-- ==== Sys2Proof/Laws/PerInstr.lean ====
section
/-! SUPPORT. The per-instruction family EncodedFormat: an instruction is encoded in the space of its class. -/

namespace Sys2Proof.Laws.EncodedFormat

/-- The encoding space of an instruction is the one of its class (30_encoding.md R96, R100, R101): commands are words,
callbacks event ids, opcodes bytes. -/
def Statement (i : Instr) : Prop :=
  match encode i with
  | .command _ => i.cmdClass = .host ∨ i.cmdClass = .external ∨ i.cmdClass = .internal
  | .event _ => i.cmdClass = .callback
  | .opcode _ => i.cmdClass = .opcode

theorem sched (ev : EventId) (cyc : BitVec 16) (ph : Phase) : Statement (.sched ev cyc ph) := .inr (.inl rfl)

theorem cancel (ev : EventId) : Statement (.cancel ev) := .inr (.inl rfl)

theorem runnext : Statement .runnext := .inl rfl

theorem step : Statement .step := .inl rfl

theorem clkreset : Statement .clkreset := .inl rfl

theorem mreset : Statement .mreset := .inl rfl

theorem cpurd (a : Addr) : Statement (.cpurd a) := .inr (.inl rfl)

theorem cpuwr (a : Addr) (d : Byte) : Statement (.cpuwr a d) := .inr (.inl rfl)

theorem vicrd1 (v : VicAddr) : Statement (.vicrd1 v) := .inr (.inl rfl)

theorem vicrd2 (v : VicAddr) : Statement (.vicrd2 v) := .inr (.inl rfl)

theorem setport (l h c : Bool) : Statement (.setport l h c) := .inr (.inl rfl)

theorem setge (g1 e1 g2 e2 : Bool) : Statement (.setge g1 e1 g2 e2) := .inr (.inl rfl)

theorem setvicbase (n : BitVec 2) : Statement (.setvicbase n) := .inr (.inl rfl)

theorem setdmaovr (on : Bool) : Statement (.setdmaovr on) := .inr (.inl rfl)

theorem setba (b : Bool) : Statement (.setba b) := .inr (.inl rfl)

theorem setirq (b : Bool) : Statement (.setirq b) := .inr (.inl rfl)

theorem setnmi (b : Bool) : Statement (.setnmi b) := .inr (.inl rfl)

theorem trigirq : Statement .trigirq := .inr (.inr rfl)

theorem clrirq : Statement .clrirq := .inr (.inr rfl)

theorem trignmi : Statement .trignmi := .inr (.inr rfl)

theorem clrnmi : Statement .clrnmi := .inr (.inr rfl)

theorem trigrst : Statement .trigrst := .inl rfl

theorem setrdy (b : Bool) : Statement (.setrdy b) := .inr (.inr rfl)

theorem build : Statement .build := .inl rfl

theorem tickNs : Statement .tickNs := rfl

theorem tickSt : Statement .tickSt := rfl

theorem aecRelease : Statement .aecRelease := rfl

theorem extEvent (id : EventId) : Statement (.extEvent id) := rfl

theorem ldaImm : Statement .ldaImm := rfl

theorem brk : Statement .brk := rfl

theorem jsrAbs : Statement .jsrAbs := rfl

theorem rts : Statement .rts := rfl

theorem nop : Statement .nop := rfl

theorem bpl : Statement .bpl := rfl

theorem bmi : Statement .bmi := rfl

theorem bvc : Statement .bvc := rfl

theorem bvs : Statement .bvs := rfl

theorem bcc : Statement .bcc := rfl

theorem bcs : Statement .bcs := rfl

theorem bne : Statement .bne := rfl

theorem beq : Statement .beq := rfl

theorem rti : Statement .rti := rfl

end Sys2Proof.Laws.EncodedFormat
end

········

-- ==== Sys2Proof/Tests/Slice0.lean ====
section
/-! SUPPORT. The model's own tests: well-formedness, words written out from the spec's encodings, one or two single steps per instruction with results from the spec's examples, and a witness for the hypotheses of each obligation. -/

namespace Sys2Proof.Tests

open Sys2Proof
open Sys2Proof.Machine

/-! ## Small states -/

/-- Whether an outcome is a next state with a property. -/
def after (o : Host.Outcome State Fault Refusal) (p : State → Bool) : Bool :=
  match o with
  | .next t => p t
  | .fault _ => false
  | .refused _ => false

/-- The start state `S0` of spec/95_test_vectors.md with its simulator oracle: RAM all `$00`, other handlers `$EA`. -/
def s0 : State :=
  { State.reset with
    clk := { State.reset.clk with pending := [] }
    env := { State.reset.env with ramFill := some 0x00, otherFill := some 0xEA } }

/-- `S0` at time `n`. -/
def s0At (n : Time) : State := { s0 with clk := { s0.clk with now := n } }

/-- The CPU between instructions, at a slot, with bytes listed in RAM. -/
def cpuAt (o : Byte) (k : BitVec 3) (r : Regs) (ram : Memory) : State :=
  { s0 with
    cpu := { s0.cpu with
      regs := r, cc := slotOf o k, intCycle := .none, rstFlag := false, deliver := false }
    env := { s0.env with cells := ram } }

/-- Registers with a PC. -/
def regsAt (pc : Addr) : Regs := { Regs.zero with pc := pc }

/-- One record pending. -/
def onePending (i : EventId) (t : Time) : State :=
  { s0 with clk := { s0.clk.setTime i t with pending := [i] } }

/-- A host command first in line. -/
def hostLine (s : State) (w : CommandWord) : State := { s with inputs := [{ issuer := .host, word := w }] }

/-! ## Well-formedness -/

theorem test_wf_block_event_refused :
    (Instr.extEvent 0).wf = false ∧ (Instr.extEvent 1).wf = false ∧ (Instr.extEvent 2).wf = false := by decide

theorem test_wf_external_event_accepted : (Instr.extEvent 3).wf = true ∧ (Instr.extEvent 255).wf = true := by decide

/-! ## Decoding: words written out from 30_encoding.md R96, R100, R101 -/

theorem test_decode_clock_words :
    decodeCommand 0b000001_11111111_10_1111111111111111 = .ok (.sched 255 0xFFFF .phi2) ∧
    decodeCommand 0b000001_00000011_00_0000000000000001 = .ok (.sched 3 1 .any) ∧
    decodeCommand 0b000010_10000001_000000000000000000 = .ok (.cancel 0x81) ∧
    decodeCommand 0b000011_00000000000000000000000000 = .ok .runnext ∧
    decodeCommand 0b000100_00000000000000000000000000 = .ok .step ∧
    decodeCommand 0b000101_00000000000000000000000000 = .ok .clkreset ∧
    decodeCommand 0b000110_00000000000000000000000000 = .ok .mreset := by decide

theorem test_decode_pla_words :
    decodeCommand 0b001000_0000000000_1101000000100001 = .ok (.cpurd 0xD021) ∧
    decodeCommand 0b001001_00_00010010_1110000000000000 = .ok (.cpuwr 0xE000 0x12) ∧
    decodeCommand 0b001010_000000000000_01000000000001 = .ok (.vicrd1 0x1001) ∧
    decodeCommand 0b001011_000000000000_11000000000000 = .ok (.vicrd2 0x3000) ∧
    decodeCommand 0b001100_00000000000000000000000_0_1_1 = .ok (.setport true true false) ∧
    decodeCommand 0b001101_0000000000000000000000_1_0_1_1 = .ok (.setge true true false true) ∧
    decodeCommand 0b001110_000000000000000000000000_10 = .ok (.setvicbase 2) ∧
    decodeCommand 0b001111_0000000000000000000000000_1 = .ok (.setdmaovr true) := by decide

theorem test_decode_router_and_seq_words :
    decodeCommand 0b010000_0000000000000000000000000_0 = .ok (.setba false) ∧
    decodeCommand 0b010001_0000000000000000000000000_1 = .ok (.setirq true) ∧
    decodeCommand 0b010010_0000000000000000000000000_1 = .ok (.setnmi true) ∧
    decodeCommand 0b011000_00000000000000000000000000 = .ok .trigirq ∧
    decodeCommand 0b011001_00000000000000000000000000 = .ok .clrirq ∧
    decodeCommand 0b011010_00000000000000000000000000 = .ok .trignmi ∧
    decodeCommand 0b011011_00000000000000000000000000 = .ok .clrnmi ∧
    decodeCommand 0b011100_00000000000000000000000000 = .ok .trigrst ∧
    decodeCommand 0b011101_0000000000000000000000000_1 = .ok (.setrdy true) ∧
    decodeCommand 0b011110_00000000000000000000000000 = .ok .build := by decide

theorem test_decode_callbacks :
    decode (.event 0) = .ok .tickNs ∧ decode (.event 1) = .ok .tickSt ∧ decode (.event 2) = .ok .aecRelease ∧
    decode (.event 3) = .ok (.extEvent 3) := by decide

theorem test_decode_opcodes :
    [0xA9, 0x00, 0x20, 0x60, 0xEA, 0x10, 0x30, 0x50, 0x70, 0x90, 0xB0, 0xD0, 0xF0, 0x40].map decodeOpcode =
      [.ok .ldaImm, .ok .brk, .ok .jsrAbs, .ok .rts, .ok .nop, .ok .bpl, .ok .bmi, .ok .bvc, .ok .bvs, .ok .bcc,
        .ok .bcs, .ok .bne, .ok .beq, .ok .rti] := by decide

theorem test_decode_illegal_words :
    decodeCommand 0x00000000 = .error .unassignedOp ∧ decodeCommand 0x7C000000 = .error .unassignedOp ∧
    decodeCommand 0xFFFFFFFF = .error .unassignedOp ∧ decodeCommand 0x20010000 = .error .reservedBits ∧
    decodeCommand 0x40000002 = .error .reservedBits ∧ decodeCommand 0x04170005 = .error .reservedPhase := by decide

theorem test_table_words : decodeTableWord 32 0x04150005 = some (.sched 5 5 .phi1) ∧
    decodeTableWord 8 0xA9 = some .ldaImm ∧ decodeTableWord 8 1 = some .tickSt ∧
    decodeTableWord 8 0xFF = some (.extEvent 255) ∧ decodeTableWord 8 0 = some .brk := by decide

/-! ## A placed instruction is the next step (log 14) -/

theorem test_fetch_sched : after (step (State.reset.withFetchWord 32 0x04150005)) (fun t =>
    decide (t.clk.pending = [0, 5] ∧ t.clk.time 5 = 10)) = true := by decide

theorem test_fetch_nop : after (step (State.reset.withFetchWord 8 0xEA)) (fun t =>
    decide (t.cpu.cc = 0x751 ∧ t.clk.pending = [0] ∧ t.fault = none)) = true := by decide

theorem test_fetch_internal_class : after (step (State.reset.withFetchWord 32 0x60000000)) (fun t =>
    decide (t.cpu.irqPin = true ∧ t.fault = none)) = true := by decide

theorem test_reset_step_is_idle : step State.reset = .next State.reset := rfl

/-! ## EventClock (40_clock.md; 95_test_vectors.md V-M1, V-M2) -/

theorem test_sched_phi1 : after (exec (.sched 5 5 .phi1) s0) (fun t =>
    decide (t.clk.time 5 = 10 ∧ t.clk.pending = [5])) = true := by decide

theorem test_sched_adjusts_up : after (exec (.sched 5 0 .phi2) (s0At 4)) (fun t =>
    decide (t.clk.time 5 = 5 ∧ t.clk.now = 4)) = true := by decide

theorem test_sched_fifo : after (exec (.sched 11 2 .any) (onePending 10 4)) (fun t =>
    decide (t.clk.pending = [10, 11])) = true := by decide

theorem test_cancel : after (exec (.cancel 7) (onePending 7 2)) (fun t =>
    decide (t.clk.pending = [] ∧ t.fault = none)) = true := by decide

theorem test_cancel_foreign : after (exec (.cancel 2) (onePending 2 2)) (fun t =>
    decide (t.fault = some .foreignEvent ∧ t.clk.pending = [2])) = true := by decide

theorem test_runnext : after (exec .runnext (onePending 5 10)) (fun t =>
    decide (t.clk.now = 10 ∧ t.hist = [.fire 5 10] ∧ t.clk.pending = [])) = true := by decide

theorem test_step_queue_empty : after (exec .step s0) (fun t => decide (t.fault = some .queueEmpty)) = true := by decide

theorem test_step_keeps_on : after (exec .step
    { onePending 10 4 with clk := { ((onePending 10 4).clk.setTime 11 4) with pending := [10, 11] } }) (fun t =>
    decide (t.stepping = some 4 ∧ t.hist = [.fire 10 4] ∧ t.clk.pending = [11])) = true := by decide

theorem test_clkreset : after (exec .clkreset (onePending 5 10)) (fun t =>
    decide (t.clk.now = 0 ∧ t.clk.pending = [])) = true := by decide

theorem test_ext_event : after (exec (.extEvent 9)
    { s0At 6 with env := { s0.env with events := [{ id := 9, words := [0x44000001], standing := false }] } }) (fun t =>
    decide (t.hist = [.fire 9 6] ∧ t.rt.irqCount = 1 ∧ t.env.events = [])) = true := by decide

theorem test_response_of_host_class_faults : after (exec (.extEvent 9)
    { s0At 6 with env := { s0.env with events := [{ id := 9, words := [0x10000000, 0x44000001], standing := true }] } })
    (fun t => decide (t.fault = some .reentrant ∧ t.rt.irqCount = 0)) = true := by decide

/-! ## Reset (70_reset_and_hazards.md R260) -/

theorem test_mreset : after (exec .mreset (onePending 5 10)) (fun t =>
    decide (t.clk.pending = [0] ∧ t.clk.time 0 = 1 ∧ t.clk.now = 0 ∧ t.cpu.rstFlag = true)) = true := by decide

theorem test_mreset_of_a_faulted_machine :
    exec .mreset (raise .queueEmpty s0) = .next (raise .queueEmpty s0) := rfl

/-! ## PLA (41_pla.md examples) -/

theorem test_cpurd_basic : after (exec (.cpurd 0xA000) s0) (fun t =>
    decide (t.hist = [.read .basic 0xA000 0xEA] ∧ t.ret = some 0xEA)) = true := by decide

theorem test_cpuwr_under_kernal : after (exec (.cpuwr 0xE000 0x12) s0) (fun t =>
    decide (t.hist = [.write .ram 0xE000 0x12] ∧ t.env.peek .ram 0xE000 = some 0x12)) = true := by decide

········

* PROBLEM TO WORK ON
Your answer should be the lines above, from the line containing "match encode i with" up to and including the line containing "theorem setirq (b", reproduced exactly and with nothing else.

* SOLUTION FOR THIS TASK
  match encode i with
  | .command _ => i.cmdClass = .host ∨ i.cmdClass = .external ∨ i.cmdClass = .internal
  | .event _ => i.cmdClass = .callback
  | .opcode _ => i.cmdClass = .opcode

theorem sched (ev : EventId) (cyc : BitVec 16) (ph : Phase) : Statement (.sched ev cyc ph) := .inr (.inl rfl)

theorem cancel (ev : EventId) : Statement (.cancel ev) := .inr (.inl rfl)

theorem runnext : Statement .runnext := .inl rfl

theorem step : Statement .step := .inl rfl

theorem clkreset : Statement .clkreset := .inl rfl

theorem mreset : Statement .mreset := .inl rfl

theorem cpurd (a : Addr) : Statement (.cpurd a) := .inr (.inl rfl)

theorem cpuwr (a : Addr) (d : Byte) : Statement (.cpuwr a d) := .inr (.inl rfl)

theorem vicrd1 (v : VicAddr) : Statement (.vicrd1 v) := .inr (.inl rfl)

theorem vicrd2 (v : VicAddr) : Statement (.vicrd2 v) := .inr (.inl rfl)

theorem setport (l h c : Bool) : Statement (.setport l h c) := .inr (.inl rfl)

theorem setge (g1 e1 g2 e2 : Bool) : Statement (.setge g1 e1 g2 e2) := .inr (.inl rfl)

theorem setvicbase (n : BitVec 2) : Statement (.setvicbase n) := .inr (.inl rfl)

theorem setdmaovr (on : Bool) : Statement (.setdmaovr on) := .inr (.inl rfl)

theorem setba (b : Bool) : Statement (.setba b) := .inr (.inl rfl)

theorem setirq (b : Bool) : Statement (.setirq b) := .inr (.inl rfl)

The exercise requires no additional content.